Skromne wnętrze jest wyjątkowo przestrzenne. Szerokie siedzenia Kiel zapewniają
duży komfort w czasie podróży, tylko wąskie
przejście pośrodku jest oznaką tego, że nawet Adana nie jest cudotwórcą. 28 pasażerów znajdzie tu wygodne miejsca, choć może
cztery miejsca przed toaletą z tyłu są mniej
pożądane. Jednak wbudowanie toalety w tylny prawy róg jest świetnym rozwiązaniem,
choć jej wypukłe kształty nie oszczędzają
sporo miejsca.
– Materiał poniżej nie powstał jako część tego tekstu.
/-- A node of the integrity tree as the device has it (06 R290, R291): levels 1 and 2 are computed from the versions in HBM, levels 3 to 8 are held. -/
def treeNode (s : State) (n i : Nat) : BitVec 128 :=
  let low := fun i => Config.aesCmac (treeKey s) ((List.range 8).flatMap fun j => leBytes 8 (tget 0 s.led.versions (8 * i + j)))
  match n with
  | 0 => 0
  | 1 => low i
  | 2 => Config.aesCmac (treeKey s) ((List.range 8).flatMap fun j => bvBytes (low (8 * i + j)))
  | _ => (tget none s.led.tree (n * 2 ^ 24 + i)).getD (zeroNode (treeKey s) n)

/-- Compute one held node anew from the eight beneath it. -/
def holdNode (s : State) (n i : Nat) : State :=
  let x := Config.aesCmac (treeKey s) ((List.range 8).flatMap fun j => bvBytes (treeNode s (n - 1) (8 * i + j)))
  s.onLed fun l => { l with tree := tput none l.tree (n * 2 ^ 24 + i) (some x) }

/-- The root of the four nodes of level 8 and 64 zero bytes (06 R290). -/
def treeRoot (s : State) : BitVec 128 :=
  Config.aesCmac (treeKey s) (((List.range 4).flatMap fun i => bvBytes (treeNode s 8 i)) ++ zeros 64)

/-- The held nodes above slots whose versions changed, level by level, and the root (06 R291). -/
def retree (s : State) (slots : List Nat) : State :=
  let s := slots.foldl (fun s slot => [3, 4, 5, 6, 7, 8].foldl (fun s n => holdNode s n (slot / 8 ^ n)) s) s
  s.onLed fun l => { l with root := treeRoot s }

/-- The whole tree from the versions, as after a change of the tree key. -/
def rebuildTree (s : State) : State := retree (s.onLed fun l => { l with tree := [] }) (s.led.versions.map Prod.fst)

/-! ### Drive labels (06 R298, R299) -/

/-- Bytes 0 to 31 of a drive label (06 R298). -/
def labelHead (st d : Nat) (unit : BitVec 64) (node seq : Nat) : Bytes :=
  ascii "SXLB" ++ [1] ++ leBytes 1 st ++ leBytes 1 d ++ [0] ++ leBytes 8 unit.toNat ++ leBytes 2 node ++ zeros 6 ++ leBytes 8 seq

/-- The page key at a roll count (10 R535, R536): epochs begin at 0 and each roll adds 1 modulo 16. -/
def pageKeyAt (s : State) (rolls : Nat) : Bytes :=
  kdf (rootOr s) (ascii "SLX48-PAGE") (unitBe s ++ beBytes 1 (rolls % 16) ++ beBytes 4 rolls) 32

/-- Does a label copy verify under the page key? The key of the epoch before is taken too: a roll that stopped half way leaves labels under it. DESIGN
CHOICE, log entry 116. -/
def labelGood (s : State) (b : Bytes) : Bool :=
  decide (b.take 5 = ascii "SXLB" ++ [1])
    && [s.key.rollCount, s.key.rollCount - 1].any fun n => decide (bvBytes (Config.aesCmac (pageKeyAt s n) (b.take 32)) = cut b 32 16)

/-- The label copy that governs: the valid one with the higher label_seq (06 R299). -/
def governing (s : State) (x : Drive) : Option Bytes :=
  if labelGood s x.labelA && (!labelGood s x.labelB || decide (leAt x.labelB 24 8 ≤ leAt x.labelA 24 8)) then some x.labelA
  else if labelGood s x.labelB then some x.labelB
  else none

/-- The state in a drive's governing label: 0 BLANK without one. -/
def labelState (s : State) (x : Drive) : Nat := ((governing s x).map fun b => leAt b 5 1).getD 0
Powierzchnie pokryte są raczej tanim tworzywem sztucznym o niezbyt
wysokiej jakości. Opalin jest jednak pojazdem użytkowym a nie limuzyną – wszystko ma swoją cenę. Z drugiej strony ma on
wszystko, czego klient mógłby oczekiwać
po midi. Konwektory razem z ogrzewaniem
dachu (opcjonalnym) grzeją dobrze, a latem
chłodzi klimatyzacja dachu o mocy 16 kW.
Dzięki stabilizatorom na dwóch osiach zakręty pokonuje z nieznacznym przechyleniem. Zawieszenie jest znośne, nawet jeśli
pojazd jeździ pusty. Choć nie jest to może
komfort porównywalny z tym, jaki oferuje
Mercedes Tourino.
Opalin ze swoją długością 8,40 m idealnie
wpasowuje się w wąskie ulice. Jest zwinny i
łatwy w prowadzeniu, chociaż średnica koła
skrętu wypada o 2 m gorzej niż w Tourino.
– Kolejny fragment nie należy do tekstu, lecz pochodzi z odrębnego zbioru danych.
-- ==== Sys2Proof/Machine/Control.lean ====
section
/-! DEFINITION. Opening the data plane (15), time vouchers (12), and the signed control requests (03 R127-R146) with the bodies other chapters
give them. -/

namespace Sys2Proof.Machine

/-! ### Opening the data plane (15 R793, R796, R798) -/

/-- Units whose loss needs node-level failover (01 R40). -/
def failoverUnits : List Nat := [0x38, 0x3B, 0x3C, 0x44, 0x48, 0x49, 0x50]

/-- The pseudo-channels in state ACTIVE. -/
def activePcs (s : State) : List Nat := (List.range 16).filter fun n => unitActive s (0x10 + n)

/-- Boot steps 5 to 10 have ended well, and nothing keeps the plane closed (15 R793, R798, 09 R859, 13 R711). -/
def stepsReady (s : State) : Bool :=
  s.pow.mainUp && s.hbm.keyLoaded && !s.pow.safe && !s.pow.bootFault && s.key.unwrapped && s.rng.inst && s.hbm.trained && decide ((activePcs s).length ≥ 12)
    && s.pow.attachDone && !(servingDrives s).isEmpty && s.led.replayed && s.led.settled && s.fab.joined
    && failoverUnits.all (unitActive s) && !s.pow.pwrfail

/-- Have the steps ended with no tamper response in force? -/
def stepsDone (s : State) : Bool := stepsReady s && !respInForce s

/-- Step 11 is reached once every earlier step has ended. A node with no twin holds its own authority at once (15 R864). -/
def tryOpen (s : State) : State :=
  s.when (stepsReady s && decide (s.pow.bootStep < 11)) fun s =>
    (if hasTwin s then s else s.onFab fun b => { b with ownAuth := true }).onPow fun p => { p with bootStep := 11 }

/-- The data plane opens: the passback table is empty and its cover is the instant of opening (05 R263, R264). -/
def openData (s : State) : State :=
  let now := s.time.mUs
  let s := s.onPow fun p => { p with bootStep := 12 }
  let s := s.onLed fun l => { l with
    exits := [], rebuildQ := if l.blockSeq = 0 then none else some (l.blockSeq - 1)
    cover := if hasTwin s then tput 0 (tput 0 [] (nodeAddr s) now) (twinAddr s) now else tput 0 [] (nodeAddr s) now }
  openPlane s

/-! ### Time vouchers (12 R693-R696) -/

/-- Checks 2 to 8 of a 96-byte voucher; `rsvToo` includes check 2 (R696 leaves it out). -/
def checkVoucher (s : State) (c : CoreId) (rsvToo : Bool) (b : Bytes) : Option Bad :=
  let now := s.time.us
  let x := slotOf s 2
  let echo := leAt b 16 8
  if b.length ≠ 96 then some (.badLength, detBlock 24)
  else if rsvToo && !zeroAt b 5 3 then some (.reservedField, detBlock 37)
  else if b.take 4 ≠ ascii "SXTV" ∨ leAt b 4 1 ≠ 1 then some (.badFormat, detBlock 32)
  else if leAt b 8 8 ≠ s.pow.unit.toNat then some (.badFormat, detBlock 40)
  else
    match resolve s (.core c) { slot := 2, gen := x.gen } [kEdPub] with
    | .error e => some (e, 0)
    | .ok y =>
      if !Config.ed25519Verify y.material (b.take 32) (cut b 32 64) then some (.badFormat, detBlock 64)
      else if now < echo ∨ echo < s.time.lastSet ∨ echo < s.time.restart then some (.badFormat, detBlock 48)
      else if now - echo > 60000000 then some (.badFormat, detBlock 48)
      else none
Na pozytywną ocenę zasługuje zintegrowany retarder skrzyni Allison, który przejmuje
sporo opóźnień, a nie wymaga hamulców
kół. Hamulce kół pracują całkiem nieźle,
chociaż bez ESP – a to chybiony pomysł. A
jeszcze odnośnie komfortu podróżujących,
na tylnej osi monitujemy narastający hałas
ogumienia dla transportu regionalnego (typ
LDR Continental).
Powiew nostalgii. Niezbyt nowe rozwiązanie prezentuje miejsce pracy kierowcy.
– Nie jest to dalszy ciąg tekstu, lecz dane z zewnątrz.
/-! ### Digest and random windows (11 R594-R604, R640-R643) -/

/-- DIG_START (R594). -/
def execDigStart (c : CoreId) (value : BitVec 32) (s : State) : Result := done (winCmd s c 0x8400 false (digBegin · c value))
/-- DIG_UPDATE (R593). -/
def execDigUpdate (c : CoreId) (s : State) : Result := done (winCmd s c 0x8405 false (digAbsorb · c))
/-- DIG_FINISH (R601). -/
def execDigFinish (c : CoreId) (value : BitVec 32) (s : State) : Result := done (winCmd s c 0x8406 false (digClose · c value))
/-- DIG_ABORT (R597). -/
def execDigAbort (c : CoreId) (s : State) : Result := done (winCmd s c 0x8407 false (digAbandon · c))
/-- RNG_GENERATE (R640). -/
def execRngGenerate (c : CoreId) (s : State) : Result := done (winCmd s c 0x8800 false (rngCmd · c 1))
/-- RNG_GENERATE_FRESH (R643). -/
def execRngGenerateFresh (c : CoreId) (s : State) : Result := done (winCmd s c 0x8800 false (rngCmd · c 2))
/-- RNG_SELECT (R628). -/
def execRngSelect (c : CoreId) (value : BitVec 32) (s : State) : Result := done (winCmd s c 0x8804 true (rngSelect · value))
/-- RNG_TEST (R627). -/
def execRngTest (c : CoreId) (value : BitVec 32) (s : State) : Result := done (winCmd s c 0x8805 true (rngTest · value))

/-- NOISE_RETEST_TIMER (R627): base firmware moves a source that has been FAILED for 10 s into TESTING and starts its start-up test; one that
failed again within 24 hours of a return is left. -/
def execNoiseRetestTimer (source : Nat) (s : State) : Result :=
  done (s.when (decide (source < 4) && coreUp s s.unit.active && unitSt s (sourceUnit source) == .failed && !tget false s.rng.blocked source) fun s =>
    rngTest (changeUnit s (sourceUnit source) .testing 0 (unitEnt s (sourceUnit source)).reason) (BitVec.ofNat 32 source))

/-! ### Ledger window (09 R487, R489) -/

/-- Is the ledger window's command register taken: by its own command, or by the request whose operation waits? -/
def ledTaken (s : State) : Bool := s.led.ledBusy || s.hq.ctlWait.kind != .none

/-- A command starts. -/
def ledStart (s : State) : State := s.onLed fun l => { l with ledBusy := true, ledDone := false, ledEarly := false, ledCode := .done }

/-- The status its end will show. -/
def ledFail (s : State) (e : Status) : State := s.onLed fun l => { l with ledCode := e }

/-- The serials of LED_ARG_0..3. -/
def ledSerial (s : State) (i : Nat) : Nat := (tget 0 s.led.ledArgs (2 * i)).toNat + (tget 0 s.led.ledArgs (2 * i + 1)).toNat % 2 ^ 24 * 2 ^ 32

/-- LED_CMD ROLL (06 R342): the epoch must be the next, and the node must hold its own authority alone (06 R341 check 1). -/
def ledRoll (s : State) : State :=
  let e := (tget 0 s.led.ledArgs 0).toNat
  if e ≠ (s.led.epoch.toNat + 1) % 16 ∨ s.fab.twinAuth ∨ !s.fab.ownAuth then ledFail s .badFormat
  else startRoll (setWait s { kind := .roll, home := nodeAddr s, epoch := BitVec.ofNat 4 e, viaLed := true }) (BitVec.ofNat 4 e)

/-- LED_CMD (R487, R489): a command written while one runs is ignored, an undefined one ends BAD_FORMAT (log entry 21). -/
def ledCmd (s : State) (v : Nat) : State :=
  if ledTaken s then s
  else
    let s := ledStart s
    match v with
    | 1 => (match checkQuery s (ledSerial s 0) with | some e => ledFail s e.1 | none => startQuery s (ledSerial s 0) true)
    | 2 => (match startVoid s (ledSerial s 0) (ledSerial s 1) true with | .error e => ledFail s e.1 | .ok t => t)
    | 3 => ledRoll s
    | 4 => startCheckpoint (s.onLed fun l => { l with ledCkpt := true })
    | _ => ledFail s .badFormat

/-- LED_QUERY (06 R318). -/
def execLedQuery (c : CoreId) (s : State) : Result := done (winCmd s c 0x8C00 true (ledCmd · 1))
/-- LED_VOID (06 R320). -/
def execLedVoid (c : CoreId) (s : State) : Result := done (winCmd s c 0x8C00 true (ledCmd · 2))
/-- LED_ROLL (06 R342). -/
def execLedRoll (c : CoreId) (s : State) : Result := done (winCmd s c 0x8C00 true (ledCmd · 3))
/-- LED_CHECKPOINT (06 R324). -/
def execLedCheckpoint (c : CoreId) (s : State) : Result := done (winCmd s c 0x8C00 true (ledCmd · 4))

/-- LED_COMMAND_END (R489): a void that stood unapplied is tried again; a command that waits for nothing more ends with its status. -/
def execLedCommandEnd (s : State) : Result :=
  done (
    let w := s.hq.ctlWait
    if !s.led.ledBusy then s
    else if w.kind = .none then
      if s.led.ledCkpt then s
      else irqMain (s.onLed fun l => { l with ledBusy := false, ledDone := true }) 13
    else if w.kind = .void ∧ w.unapplied ∧ w.viaLed then
      applyVoid s w.home (serialLocal (ledSerial s 0)) (serialLocal (ledSerial s 1)) true
    else if w.viaLed then resumeRoll (releaseCtl s)
    else s)

/-! ### Lane registers (09 R487) -/

/-- A change to a lane's registers. -/
def onLaneSt (s : State) (l : Nat) (f : LaneSt → LaneSt) : State := s.onLane fun b => { b with lanes := tupd {} b.lanes l f }

/-- A write to LANE_SELFTEST is ignored unless the lane is TESTING. -/
def laneTest (s : State) (l : Nat) : State :=
  s.when (decide (l < 16) && unitSt s l == .testing) fun s => onLaneSt s l fun x => { x with testing := true, result := 0 }

def laneBase (l : Nat) : Nat := 0x9000 + 0x40 * (l % 16)

/-- LANE_SELFTEST (R487). -/
def execLaneSelftest (c : CoreId) (lane : Nat) (s : State) : Result := done (winCmd s c (laneBase lane + 2) true (laneTest · (lane % 16)))

/-- LANE_SELFTEST_DONE (R487, R498): a pass posts TEST_PASSED, a failure FAILED with SELF_CHECK and the syndrome. -/
def execLaneSelftestDone (lane : Nat) (pass : Bool) (syndrome : BitVec 32) (s : State) : Result :=
  done (s.when (decide (lane < 16) && (tget {} s.lane.lanes lane).testing) fun s =>
    let s := onLaneSt s lane fun x => { x with testing := false, result := if pass then 1 else 2, fault := if pass then x.fault else syndrome }
    if pass then observe s lane .active 0 0x11 else observe s lane .failed 0 0x01)

/-- LANE_PURGE (04 R190). -/
def execLanePurge (c : CoreId) (lane : Nat) (s : State) : Result := done (winCmd s c (laneBase lane + 4) true (purgeLane · (lane % 16)))

/-! ### Host queue window (09 R487) -/

/-- HQ_CTL_FETCH: the next CONTROL entry is fetched and placed at HQ_CTL_ADDR, 32 words. -/
def ctlFetch (s : State) (c : CoreId) (entry : Bytes) : State :=
  let t := fetchCtl s entry
  if t.hq.ctlFetched = s.hq.ctlFetched then s else writeStr t c t.hq.ctlAddr.toNat (fit 128 entry)

def execHqCtlFetch (c : CoreId) (entry : Bytes) (s : State) : Result := done (winCmd s c 0x9802 true (ctlFetch · c entry))

/-- HQ_CTL_COMPLETE: the eight words at HQ_COMP_ADDR are written as the completion of the entry in flight, with the ring's own phase and service
time (03 R147, R149, R150). Words that are neither INT nor BITS complete nothing (log entry 25). With `hook`, owner code learns of it (09 R520); a core's
own ST calls no hook by itself (log entry 125). -/
def ctlComplete (s : State) (c : CoreId) (hook : Bool) : State :=
  match s.hq.ctlFetched, readStr s c s.hq.compAddr.toNat 32 with
  | some e, some b =>
    let s := s.onHq fun h => { h with ctlFetched := none, ctlHeld := false, ctlWait := if h.ctlWait.viaLed then h.ctlWait else {} }
    let s := complete s 0 e.dropped e.fetched
      { tag := BitVec.ofNat 16 (leAt b 0 2), head := leAt b 2 2, status := statusOf (leAt b 5 1), verdict := BitVec.ofNat 8 (leAt b 6 1)
        info := BitVec.ofNat 8 (leAt b 7 1), serial := BitVec.ofNat 64 (leAt b 8 8), detail := BitVec.ofNat 16 (leAt b 16 2)
        decider := BitVec.ofNat 16 (leAt b 18 2), length := BitVec.ofNat 32 (leAt b 24 4) } []
    s.when hook fun s => hookAfter s (leAt e.bytes 2 1) (statusOf (leAt b 5 1))
  | _, _ => s

def execHqCtlComplete (c : CoreId) (s : State) : Result := done (winCmd s c 0x9804 true (ctlComplete · c true))

/-- A DMA of the control core starts: HQ_DMA_LEN is at most 8,192 (R487); a longer one ends in error (log entry 25). -/
def dmaStart (s : State) (toHost : Bool) : State :=
  s.onHq fun h => { h with dmaBusy := true, dmaDone := false, dmaError := decide (h.dmaLen.toNat > 8192), dmaToHost := toHost }

/-- Host bytes to data RAM. -/
def dmaIn (s : State) (c : CoreId) (b : Bytes) : State :=
  if s.hq.dmaBusy then s
  else
    let t := dmaStart s false
    if t.hq.dmaError then t else writeStr t c t.hq.dmaLocal.toNat (fit t.hq.dmaLen.toNat b)

/-- Data RAM bytes to the host: words that are neither INT nor BITS end it in error (R477). -/
def dmaOut (s : State) (c : CoreId) : State :=
  if s.hq.dmaBusy then s
  else
    let t := dmaStart s true
    if t.hq.dmaError then t
    else match readStr t c t.hq.dmaLocal.toNat t.hq.dmaLen.toNat with
      | some b => t.onOut fun o => { o with writes := o.writes ++ [{ addr := t.hq.dmaHost.toNat, bytes := b }] }
      | none => t.onHq fun h => { h with dmaError := true }

/-- HQ_DMA_HOST_TO_LOCAL (R487). -/
def execHqDmaHostToLocal (c : CoreId) (bytes : Bytes) (s : State) : Result := done (winCmd s c 0x9809 true (dmaIn · c bytes))
/-- HQ_DMA_LOCAL_TO_HOST (R487). -/
def execHqDmaLocalToHost (c : CoreId) (s : State) : Result := done (winCmd s c 0x9809 true (dmaOut · c))
/-- HQ_DMA_DONE (R487). -/
def execHqDmaDone (ok : Bool) (s : State) : Result :=
  done (s.when s.hq.dmaBusy fun s => s.onHq fun h => { h with dmaBusy := false, dmaDone := ok && !h.dmaError, dmaError := h.dmaError || !ok })

/-- HQ_PLANE pause: the data plane pauses while it is open. -/
def planePause (s : State) : State := s.when (planeOpen s) pausePlane

/-- HQ_PLANE_PAUSE (R487). -/
def execHqPlanePause (c : CoreId) (s : State) : Result := done (winCmd s c 0x9810 true planePause)

/-- HQ_BIND (03 R145): rings 1 to 31; [15:5] name nothing. -/
def hqBind (s : State) (v : BitVec 32) : State :=
  s.when (decide ((v.extractLsb' 0 5).toNat ≠ 0)) fun s => bindRing s (v.extractLsb' 0 5).toNat (v.extractLsb' 16 16)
Odnajdą się tu od razu kierowcy MAN –
ogromna kierownica (z półki MAN) regulowana jest za pomocą dwóch śrub radełkowanych, dla wysokich kierowców może być ona
zbyt głęboko osadzona. Siedzenie kierowcy
nie należy do pierwszej klasy jakości, jego
pas bezpieczeństwa zacina się już po kilku
kilometrach. Przejrzysta deska pochodzi z
leciwej wersji ciężarówki MAN – co jednak
nie musi być wadą.
Kto dziś zamówi nowego Opalina, otrzyma 250-konny, sześciocylindrowy silnik
MAN, który spełnia srogą normę EEV. Opalin z odpowiednią liczbą foteli może być użyty także w transporcie międzymiastowym.
Dzięki 5 m³ bagażnika dorównuje swoim
większym kolegom. Niezależne zawieszenie
kół na osi przedniej zostało przesunięte na
następną generację Opalin, także na system
EBS i ESC trzeba jeszcze poczekać.
Nasze podsumowanie. Widać, że pod
względem optycznym Temsa Opalin 9 trzyma rękę na pulsie, nawet po kilku latach
jest w formie. Jest to porządny i atrakcyjny
w jeździe Midi, bez ozdóbek i glamouru.
Dzięki sprawdzonym komponentom może
przejechać wiele kilometrów. Jego naprawy
i konserwacji może podjąć się każdy zdolny
warsztat, jeśli tylko będzie wyposażony w
części zamienne.
Wolfgang Tschakert
U góry: kokpit ze starymi komponentami od MAN – nie jest to pierwszy krzyk mody
U dołu: skromne wnętrze z prostym pokryciem – powierzchnie z tworzyw sztucznych z wadami
Sprawdzona technika pojazdu. Jeśli chodzi
o techniczne komponenty autobusu Opalin,
Temsa sięga tak jak wcześniej po znajome części
z półki MAN. Sztywna oś przednia ma oznaczenie MAN VOK 05, hypoidalna oś to MAN
HY 0925, a o dynamikę dba sześciocylindrowy
silnik D08 o mocy 240 KM i 1000 Nm.
Mimo małych kół i sztywnej osi przedniej Opalin trzyma się prostego toru jazdy i
można nim kierować z dość dużą precyzją.